Everything in the data below is left aside except the lines from the one containing "(R184, R185). -/" through the one containing "let η := w / b - fx j"; repeat those exactly.

----

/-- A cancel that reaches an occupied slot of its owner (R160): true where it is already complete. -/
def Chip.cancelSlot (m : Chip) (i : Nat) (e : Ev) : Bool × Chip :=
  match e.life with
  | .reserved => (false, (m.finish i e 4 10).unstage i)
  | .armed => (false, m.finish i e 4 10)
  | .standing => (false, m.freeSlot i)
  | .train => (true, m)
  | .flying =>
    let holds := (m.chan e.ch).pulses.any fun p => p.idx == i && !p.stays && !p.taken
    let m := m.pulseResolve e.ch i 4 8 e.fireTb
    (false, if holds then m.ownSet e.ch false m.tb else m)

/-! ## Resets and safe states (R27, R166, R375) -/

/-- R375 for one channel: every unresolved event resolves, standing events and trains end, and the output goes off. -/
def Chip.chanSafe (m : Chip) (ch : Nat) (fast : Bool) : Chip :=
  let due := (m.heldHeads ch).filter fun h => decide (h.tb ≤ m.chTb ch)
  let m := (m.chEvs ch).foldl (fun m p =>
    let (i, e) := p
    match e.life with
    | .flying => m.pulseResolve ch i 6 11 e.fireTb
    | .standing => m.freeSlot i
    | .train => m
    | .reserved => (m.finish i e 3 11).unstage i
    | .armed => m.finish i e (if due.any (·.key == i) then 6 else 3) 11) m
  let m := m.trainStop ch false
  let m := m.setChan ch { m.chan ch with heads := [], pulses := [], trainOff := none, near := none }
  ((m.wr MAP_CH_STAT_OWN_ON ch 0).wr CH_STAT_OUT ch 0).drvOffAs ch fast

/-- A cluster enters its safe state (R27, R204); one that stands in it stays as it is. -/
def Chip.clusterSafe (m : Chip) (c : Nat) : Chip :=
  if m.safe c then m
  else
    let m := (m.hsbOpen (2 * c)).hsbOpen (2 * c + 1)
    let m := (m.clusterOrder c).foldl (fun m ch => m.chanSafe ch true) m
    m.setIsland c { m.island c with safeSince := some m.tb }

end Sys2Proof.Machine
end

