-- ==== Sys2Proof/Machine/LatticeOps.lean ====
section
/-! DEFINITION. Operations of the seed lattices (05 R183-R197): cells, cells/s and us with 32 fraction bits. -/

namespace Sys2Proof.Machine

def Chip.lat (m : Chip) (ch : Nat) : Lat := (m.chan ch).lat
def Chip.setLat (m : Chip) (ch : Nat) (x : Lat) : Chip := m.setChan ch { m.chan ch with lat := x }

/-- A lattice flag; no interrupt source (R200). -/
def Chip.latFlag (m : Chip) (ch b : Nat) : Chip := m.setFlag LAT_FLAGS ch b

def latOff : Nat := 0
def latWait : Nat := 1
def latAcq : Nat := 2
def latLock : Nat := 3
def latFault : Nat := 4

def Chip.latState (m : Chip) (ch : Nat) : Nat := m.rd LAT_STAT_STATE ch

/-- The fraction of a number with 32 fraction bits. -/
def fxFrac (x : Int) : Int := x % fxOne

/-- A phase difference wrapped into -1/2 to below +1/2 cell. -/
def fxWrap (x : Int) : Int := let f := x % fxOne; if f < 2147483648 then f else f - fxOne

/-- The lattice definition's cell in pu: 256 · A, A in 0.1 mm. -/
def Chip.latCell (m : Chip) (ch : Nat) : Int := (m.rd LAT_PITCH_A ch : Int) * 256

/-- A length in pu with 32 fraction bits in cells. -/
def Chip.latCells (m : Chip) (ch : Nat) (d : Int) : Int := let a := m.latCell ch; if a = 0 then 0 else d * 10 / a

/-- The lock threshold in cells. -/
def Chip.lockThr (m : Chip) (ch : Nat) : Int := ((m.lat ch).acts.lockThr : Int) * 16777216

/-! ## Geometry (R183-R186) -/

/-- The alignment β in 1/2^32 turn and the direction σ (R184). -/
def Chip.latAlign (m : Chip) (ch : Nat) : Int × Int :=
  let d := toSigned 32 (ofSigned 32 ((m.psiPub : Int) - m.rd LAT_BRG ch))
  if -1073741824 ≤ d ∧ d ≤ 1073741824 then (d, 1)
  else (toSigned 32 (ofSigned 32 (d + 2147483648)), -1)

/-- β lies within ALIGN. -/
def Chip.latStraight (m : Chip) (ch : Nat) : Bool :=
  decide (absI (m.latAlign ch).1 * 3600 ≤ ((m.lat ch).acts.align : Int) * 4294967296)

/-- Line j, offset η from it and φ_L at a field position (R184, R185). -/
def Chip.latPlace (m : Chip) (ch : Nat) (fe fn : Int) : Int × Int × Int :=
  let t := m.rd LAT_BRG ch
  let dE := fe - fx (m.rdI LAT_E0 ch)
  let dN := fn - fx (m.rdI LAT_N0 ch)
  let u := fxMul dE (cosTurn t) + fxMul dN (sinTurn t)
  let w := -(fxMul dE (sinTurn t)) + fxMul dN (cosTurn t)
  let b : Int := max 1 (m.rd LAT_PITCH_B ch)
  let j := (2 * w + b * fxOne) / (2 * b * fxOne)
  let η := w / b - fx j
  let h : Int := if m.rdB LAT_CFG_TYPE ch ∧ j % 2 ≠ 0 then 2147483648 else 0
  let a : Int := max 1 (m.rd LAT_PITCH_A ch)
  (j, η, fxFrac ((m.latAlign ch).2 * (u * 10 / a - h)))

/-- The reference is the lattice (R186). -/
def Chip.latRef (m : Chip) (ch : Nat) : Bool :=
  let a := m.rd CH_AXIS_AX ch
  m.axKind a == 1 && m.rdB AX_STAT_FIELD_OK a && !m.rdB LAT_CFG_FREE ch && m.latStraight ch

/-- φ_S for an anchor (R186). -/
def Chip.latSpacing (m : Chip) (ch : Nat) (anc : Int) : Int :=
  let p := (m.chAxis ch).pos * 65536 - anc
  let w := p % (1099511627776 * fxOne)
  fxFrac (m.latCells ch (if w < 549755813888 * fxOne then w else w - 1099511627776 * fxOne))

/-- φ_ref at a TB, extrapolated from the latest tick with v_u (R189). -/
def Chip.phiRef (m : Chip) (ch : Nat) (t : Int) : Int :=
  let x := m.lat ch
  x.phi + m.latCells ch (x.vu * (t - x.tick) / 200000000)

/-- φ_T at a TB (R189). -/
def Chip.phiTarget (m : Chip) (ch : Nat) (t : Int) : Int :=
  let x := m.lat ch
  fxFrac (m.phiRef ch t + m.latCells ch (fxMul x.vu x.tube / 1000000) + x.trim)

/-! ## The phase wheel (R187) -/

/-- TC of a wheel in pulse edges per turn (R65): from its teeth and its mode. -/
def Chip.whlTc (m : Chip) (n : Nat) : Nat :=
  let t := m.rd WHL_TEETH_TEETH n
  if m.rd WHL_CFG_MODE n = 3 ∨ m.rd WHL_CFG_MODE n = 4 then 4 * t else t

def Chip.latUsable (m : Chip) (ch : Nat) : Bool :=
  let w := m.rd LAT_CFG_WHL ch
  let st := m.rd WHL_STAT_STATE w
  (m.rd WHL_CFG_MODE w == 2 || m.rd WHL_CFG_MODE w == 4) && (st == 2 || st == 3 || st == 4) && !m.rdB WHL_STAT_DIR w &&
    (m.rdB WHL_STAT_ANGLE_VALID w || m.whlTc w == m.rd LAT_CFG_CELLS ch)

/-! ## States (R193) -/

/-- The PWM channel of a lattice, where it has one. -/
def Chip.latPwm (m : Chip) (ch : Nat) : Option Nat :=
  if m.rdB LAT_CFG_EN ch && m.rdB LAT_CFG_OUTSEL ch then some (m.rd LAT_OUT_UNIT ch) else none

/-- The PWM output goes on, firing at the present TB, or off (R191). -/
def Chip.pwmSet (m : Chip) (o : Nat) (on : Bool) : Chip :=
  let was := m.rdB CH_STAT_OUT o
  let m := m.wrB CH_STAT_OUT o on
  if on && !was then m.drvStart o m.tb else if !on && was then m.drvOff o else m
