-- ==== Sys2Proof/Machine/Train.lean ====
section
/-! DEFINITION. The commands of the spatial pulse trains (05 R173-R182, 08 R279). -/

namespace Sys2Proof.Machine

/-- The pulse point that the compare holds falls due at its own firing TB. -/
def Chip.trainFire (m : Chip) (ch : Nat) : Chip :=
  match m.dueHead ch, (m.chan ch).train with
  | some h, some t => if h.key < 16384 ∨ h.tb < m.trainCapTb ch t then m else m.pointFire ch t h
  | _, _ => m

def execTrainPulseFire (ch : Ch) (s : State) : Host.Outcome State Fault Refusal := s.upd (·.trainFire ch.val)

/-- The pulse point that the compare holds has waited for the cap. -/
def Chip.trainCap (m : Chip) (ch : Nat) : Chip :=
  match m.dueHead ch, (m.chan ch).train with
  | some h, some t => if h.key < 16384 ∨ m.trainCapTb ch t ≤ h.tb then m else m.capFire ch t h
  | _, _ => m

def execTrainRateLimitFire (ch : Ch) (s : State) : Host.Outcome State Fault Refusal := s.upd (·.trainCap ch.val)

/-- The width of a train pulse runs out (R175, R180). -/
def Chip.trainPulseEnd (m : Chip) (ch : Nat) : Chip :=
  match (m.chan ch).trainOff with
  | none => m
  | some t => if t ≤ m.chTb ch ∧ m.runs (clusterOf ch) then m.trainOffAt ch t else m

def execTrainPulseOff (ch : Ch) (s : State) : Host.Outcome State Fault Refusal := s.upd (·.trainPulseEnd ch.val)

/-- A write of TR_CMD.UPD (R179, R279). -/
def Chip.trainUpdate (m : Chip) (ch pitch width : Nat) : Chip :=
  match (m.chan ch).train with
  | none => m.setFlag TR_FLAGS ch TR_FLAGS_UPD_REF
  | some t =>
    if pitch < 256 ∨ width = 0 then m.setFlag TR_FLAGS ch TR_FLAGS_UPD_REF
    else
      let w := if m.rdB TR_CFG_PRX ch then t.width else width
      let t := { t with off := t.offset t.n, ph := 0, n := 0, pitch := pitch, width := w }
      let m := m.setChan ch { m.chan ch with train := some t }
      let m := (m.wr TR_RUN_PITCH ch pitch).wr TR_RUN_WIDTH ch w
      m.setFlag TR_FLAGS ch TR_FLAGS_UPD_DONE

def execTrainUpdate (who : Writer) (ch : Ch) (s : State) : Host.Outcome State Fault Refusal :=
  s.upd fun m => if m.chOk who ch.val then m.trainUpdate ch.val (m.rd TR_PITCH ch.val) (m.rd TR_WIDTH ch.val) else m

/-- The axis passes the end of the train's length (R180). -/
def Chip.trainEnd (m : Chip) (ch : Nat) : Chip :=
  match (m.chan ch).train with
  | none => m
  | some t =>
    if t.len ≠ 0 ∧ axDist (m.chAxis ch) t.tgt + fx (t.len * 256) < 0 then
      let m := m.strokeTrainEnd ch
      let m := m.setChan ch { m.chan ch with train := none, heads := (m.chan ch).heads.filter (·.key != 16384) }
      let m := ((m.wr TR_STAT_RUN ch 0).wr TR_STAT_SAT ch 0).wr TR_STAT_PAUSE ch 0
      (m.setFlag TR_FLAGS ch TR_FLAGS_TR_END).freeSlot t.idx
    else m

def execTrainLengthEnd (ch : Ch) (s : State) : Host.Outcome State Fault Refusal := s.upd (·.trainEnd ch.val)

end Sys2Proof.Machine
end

----

▶ **Task answer**
/-- Line j, offset η from it and φ_L at a field position (R184, R185). -/
def Chip.latPlace (m : Chip) (ch : Nat) (fe fn : Int) : Int × Int × Int :=
  let t := m.rd LAT_BRG ch
  let dE := fe - fx (m.rdI LAT_E0 ch)
  let dN := fn - fx (m.rdI LAT_N0 ch)
  let u := fxMul dE (cosTurn t) + fxMul dN (sinTurn t)
  let w := -(fxMul dE (sinTurn t)) + fxMul dN (cosTurn t)
  let b : Int := max 1 (m.rd LAT_PITCH_B ch)
  let j := (2 * w + b * fxOne) / (2 * b * fxOne)
  let η := w / b - fx j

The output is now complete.